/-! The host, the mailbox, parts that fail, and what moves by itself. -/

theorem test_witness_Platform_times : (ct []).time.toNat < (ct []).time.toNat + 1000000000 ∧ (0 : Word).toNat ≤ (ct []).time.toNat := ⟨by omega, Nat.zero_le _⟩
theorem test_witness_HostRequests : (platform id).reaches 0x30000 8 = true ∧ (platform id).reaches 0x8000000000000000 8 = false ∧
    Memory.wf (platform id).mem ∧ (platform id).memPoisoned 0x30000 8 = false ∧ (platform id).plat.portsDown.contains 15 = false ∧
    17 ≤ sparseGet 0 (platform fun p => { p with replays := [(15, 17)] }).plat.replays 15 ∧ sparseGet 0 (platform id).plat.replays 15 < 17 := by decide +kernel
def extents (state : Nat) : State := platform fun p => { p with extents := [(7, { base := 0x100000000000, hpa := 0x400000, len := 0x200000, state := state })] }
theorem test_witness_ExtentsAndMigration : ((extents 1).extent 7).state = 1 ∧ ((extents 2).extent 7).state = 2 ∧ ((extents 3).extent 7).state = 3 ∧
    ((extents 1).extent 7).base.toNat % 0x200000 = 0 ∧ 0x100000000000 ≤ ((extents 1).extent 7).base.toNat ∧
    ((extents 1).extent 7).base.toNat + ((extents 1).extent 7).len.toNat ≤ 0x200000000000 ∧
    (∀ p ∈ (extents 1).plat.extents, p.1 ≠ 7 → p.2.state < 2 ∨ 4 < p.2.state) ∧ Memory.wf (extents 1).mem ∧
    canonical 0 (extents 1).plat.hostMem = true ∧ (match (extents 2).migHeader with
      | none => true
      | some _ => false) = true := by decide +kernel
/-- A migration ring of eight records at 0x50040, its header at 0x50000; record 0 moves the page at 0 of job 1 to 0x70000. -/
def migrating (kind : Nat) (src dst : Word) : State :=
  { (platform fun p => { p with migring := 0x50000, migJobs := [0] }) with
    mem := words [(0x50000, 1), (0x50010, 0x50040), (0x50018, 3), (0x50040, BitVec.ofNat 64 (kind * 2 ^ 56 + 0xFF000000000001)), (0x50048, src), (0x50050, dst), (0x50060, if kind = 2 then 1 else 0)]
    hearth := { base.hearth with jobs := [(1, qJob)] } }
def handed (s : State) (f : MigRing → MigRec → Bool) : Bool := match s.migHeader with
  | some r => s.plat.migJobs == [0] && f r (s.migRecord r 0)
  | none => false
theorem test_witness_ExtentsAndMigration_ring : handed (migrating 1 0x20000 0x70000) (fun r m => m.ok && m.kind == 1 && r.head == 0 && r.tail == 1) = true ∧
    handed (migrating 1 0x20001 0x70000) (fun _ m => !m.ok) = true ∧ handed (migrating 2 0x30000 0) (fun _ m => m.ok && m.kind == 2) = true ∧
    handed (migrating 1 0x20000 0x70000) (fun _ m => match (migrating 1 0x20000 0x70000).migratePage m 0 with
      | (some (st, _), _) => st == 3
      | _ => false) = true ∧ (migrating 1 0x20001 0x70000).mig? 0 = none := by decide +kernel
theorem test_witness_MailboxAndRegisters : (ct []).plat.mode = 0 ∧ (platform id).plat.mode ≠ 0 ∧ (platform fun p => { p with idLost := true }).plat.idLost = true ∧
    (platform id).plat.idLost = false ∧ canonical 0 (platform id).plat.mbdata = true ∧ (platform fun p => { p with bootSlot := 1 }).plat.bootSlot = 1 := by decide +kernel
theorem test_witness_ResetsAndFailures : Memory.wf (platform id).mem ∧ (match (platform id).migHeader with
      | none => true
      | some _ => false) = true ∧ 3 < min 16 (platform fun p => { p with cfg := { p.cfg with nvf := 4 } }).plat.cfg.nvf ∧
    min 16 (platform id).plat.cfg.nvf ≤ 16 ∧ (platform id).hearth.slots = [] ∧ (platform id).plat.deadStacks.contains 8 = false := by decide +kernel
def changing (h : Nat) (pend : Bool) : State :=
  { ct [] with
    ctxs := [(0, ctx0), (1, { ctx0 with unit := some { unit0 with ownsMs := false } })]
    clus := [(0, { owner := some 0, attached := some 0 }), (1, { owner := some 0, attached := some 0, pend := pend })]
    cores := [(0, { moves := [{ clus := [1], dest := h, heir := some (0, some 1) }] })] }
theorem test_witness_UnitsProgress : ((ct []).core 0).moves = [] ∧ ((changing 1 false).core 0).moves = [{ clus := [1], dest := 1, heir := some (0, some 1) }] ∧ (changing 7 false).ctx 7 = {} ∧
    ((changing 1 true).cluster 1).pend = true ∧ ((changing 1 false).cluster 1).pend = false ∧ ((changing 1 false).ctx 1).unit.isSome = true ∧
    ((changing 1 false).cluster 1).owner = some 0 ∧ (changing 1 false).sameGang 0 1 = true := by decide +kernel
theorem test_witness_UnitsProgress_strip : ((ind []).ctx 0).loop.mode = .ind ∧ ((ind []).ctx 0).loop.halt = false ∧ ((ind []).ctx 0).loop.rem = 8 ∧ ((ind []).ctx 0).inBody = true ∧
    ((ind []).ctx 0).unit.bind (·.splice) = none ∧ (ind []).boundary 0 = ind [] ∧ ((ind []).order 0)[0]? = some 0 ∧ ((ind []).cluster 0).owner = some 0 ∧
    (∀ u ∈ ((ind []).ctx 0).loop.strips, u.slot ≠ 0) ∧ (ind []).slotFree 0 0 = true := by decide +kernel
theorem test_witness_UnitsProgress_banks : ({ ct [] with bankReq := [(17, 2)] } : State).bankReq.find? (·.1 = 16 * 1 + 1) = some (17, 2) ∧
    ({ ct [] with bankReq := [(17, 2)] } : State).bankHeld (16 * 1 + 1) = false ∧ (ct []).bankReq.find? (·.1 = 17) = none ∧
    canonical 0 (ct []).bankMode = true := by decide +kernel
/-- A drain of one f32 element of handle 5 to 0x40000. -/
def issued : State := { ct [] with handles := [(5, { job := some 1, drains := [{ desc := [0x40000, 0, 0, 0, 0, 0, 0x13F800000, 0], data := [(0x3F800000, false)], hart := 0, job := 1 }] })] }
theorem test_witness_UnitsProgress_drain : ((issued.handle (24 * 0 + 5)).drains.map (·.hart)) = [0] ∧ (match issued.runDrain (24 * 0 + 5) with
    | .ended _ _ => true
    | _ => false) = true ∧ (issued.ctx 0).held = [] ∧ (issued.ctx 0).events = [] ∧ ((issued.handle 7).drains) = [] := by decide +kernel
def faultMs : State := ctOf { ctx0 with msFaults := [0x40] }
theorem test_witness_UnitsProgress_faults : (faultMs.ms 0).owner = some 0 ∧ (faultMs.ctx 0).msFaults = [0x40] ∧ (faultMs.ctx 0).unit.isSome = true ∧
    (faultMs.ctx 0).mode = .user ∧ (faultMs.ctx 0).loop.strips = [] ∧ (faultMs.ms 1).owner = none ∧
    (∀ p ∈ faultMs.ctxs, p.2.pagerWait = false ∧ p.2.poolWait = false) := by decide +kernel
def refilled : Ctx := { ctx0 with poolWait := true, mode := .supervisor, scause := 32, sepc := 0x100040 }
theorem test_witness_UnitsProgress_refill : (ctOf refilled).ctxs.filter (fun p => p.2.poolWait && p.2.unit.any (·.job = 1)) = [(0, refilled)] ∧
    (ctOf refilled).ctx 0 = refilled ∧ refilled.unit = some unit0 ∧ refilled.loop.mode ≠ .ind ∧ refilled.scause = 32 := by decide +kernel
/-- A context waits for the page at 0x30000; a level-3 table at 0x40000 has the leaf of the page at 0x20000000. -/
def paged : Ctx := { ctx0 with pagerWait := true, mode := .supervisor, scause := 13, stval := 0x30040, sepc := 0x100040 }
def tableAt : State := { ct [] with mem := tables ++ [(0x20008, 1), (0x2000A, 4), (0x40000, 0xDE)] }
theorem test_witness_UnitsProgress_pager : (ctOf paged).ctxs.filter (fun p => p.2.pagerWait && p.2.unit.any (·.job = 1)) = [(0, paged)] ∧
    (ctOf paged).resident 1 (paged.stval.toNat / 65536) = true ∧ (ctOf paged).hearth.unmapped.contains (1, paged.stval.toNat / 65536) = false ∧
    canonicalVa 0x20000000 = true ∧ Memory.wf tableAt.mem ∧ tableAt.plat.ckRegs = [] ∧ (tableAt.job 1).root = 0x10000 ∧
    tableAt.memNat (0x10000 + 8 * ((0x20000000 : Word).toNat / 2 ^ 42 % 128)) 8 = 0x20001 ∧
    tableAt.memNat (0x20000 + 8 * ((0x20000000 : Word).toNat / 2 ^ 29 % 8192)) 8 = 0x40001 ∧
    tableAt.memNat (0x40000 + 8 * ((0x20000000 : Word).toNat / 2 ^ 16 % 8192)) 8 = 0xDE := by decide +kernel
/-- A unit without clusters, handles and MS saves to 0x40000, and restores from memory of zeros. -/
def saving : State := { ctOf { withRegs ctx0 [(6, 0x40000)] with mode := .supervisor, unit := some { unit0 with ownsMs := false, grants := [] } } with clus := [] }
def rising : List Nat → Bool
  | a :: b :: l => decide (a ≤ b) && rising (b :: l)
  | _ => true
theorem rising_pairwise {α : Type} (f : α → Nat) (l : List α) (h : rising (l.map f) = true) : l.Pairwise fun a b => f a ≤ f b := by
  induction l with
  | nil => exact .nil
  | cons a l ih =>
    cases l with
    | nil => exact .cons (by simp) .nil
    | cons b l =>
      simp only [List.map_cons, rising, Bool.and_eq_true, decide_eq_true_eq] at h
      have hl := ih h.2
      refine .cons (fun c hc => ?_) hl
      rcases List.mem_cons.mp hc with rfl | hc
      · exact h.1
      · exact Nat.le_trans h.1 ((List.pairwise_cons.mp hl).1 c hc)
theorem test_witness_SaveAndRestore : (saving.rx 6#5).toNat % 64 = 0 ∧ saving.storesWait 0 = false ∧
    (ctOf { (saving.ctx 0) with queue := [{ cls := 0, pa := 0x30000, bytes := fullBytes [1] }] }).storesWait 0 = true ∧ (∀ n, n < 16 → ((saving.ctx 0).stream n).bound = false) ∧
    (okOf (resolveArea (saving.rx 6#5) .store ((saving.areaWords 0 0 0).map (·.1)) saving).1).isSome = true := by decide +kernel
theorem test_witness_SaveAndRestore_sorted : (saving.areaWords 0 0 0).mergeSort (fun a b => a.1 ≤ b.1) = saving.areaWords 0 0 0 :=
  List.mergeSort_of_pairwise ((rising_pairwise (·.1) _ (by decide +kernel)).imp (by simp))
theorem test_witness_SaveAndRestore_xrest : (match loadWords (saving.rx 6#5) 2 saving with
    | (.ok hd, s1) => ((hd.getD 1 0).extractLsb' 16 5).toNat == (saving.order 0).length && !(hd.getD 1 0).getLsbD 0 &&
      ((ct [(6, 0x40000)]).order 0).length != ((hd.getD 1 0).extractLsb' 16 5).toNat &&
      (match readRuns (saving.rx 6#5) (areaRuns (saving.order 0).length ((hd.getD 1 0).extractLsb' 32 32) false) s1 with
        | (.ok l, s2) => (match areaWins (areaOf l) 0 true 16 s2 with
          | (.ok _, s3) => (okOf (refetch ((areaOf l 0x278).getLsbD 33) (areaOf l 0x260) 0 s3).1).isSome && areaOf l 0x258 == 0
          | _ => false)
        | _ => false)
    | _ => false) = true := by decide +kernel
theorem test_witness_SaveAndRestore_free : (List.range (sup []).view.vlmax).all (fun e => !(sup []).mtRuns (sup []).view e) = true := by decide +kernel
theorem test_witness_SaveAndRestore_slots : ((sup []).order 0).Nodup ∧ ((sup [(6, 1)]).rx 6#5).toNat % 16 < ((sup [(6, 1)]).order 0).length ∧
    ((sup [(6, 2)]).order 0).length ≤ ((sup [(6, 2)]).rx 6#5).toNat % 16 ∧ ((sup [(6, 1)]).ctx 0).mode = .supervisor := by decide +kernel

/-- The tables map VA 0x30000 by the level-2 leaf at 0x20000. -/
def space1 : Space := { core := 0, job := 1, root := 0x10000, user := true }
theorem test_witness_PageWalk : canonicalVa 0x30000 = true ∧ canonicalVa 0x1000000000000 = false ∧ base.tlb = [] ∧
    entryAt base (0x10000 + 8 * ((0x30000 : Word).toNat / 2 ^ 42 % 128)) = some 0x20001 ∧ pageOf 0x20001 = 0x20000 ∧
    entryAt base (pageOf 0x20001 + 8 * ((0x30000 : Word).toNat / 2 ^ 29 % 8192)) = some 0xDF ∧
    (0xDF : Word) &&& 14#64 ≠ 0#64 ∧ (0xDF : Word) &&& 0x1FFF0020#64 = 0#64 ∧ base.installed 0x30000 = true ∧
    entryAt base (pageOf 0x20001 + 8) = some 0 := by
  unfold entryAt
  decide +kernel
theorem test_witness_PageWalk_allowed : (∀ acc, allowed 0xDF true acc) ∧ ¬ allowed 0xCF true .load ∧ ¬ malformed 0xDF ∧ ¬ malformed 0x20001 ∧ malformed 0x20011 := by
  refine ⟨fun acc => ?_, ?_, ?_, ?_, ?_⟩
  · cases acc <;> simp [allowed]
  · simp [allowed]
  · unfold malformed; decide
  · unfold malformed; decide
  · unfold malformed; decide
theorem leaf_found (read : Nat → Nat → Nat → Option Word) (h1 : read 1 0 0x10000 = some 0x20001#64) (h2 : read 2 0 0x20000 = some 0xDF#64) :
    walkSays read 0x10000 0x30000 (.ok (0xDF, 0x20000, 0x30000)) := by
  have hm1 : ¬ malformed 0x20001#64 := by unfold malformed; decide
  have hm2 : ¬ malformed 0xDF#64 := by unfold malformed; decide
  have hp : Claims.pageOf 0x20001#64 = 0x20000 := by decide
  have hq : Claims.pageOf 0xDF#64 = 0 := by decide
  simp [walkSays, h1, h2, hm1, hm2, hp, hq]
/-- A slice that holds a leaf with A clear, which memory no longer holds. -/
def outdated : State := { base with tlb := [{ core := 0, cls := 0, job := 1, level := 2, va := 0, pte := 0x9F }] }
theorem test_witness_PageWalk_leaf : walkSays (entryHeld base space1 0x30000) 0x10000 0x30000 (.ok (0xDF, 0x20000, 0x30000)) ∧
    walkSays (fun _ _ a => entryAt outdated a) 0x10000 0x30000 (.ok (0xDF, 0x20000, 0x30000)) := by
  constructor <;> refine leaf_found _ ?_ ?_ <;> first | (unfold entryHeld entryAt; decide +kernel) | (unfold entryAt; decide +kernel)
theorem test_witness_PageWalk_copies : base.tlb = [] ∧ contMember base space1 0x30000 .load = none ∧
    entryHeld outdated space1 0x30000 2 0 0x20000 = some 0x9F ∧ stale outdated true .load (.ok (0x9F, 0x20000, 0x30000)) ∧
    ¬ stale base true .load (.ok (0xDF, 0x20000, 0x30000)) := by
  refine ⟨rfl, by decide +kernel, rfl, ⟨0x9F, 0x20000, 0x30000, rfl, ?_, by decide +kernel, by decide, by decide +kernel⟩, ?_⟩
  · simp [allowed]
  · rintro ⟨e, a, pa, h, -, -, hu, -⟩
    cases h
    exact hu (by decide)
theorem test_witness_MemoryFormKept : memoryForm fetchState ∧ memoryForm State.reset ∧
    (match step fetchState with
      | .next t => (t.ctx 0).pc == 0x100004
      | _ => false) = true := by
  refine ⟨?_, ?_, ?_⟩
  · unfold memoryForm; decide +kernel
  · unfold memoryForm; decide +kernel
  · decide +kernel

────────

▶ [REQUIRED WORK]: Look above for the line holding "((extents 1).extent 7).base.toNat +" and the line holding "(st, _), _) => st == 3", then output exactly those two lines and every line between them, nothing more.

▶ [RESULT FOR THIS EXERCISE]:
    ((extents 1).extent 7).base.toNat + ((extents 1).extent 7).len.toNat ≤ 0x200000000000 ∧
    (∀ p ∈ (extents 1).plat.extents, p.1 ≠ 7 → p.2.state < 2 ∨ 4 < p.2.state) ∧ Memory.wf (extents 1).mem ∧
    canonical 0 (extents 1).plat.hostMem = true ∧ (match (extents 2).migHeader with
      | none => true
      | some _ => false) = true := by decide +kernel
/-- A migration ring of eight records at 0x50040, its header at 0x50000; record 0 moves the page at 0 of job 1 to 0x70000. -/
def migrating (kind : Nat) (src dst : Word) : State :=
  { (platform fun p => { p with migring := 0x50000, migJobs := [0] }) with
    mem := words [(0x50000, 1), (0x50010, 0x50040), (0x50018, 3), (0x50040, BitVec.ofNat 64 (kind * 2 ^ 56 + 0xFF000000000001)), (0x50048, src), (0x50050, dst), (0x50060, if kind = 2 then 1 else 0)]
    hearth := { base.hearth with jobs := [(1, qJob)] } }
def handed (s : State) (f : MigRing → MigRec → Bool) : Bool := match s.migHeader with
  | some r => s.plat.migJobs == [0] && f r (s.migRecord r 0)
  | none => false
theorem test_witness_ExtentsAndMigration_ring : handed (migrating 1 0x20000 0x70000) (fun r m => m.ok && m.kind == 1 && r.head == 0 && r.tail == 1) = true ∧
    handed (migrating 1 0x20001 0x70000) (fun _ m => !m.ok) = true ∧ handed (migrating 2 0x30000 0) (fun _ m => m.ok && m.kind == 2) = true ∧
    handed (migrating 1 0x20000 0x70000) (fun _ m => match (migrating 1 0x20000 0x70000).migratePage m 0 with
      | (some (st, _), _) => st == 3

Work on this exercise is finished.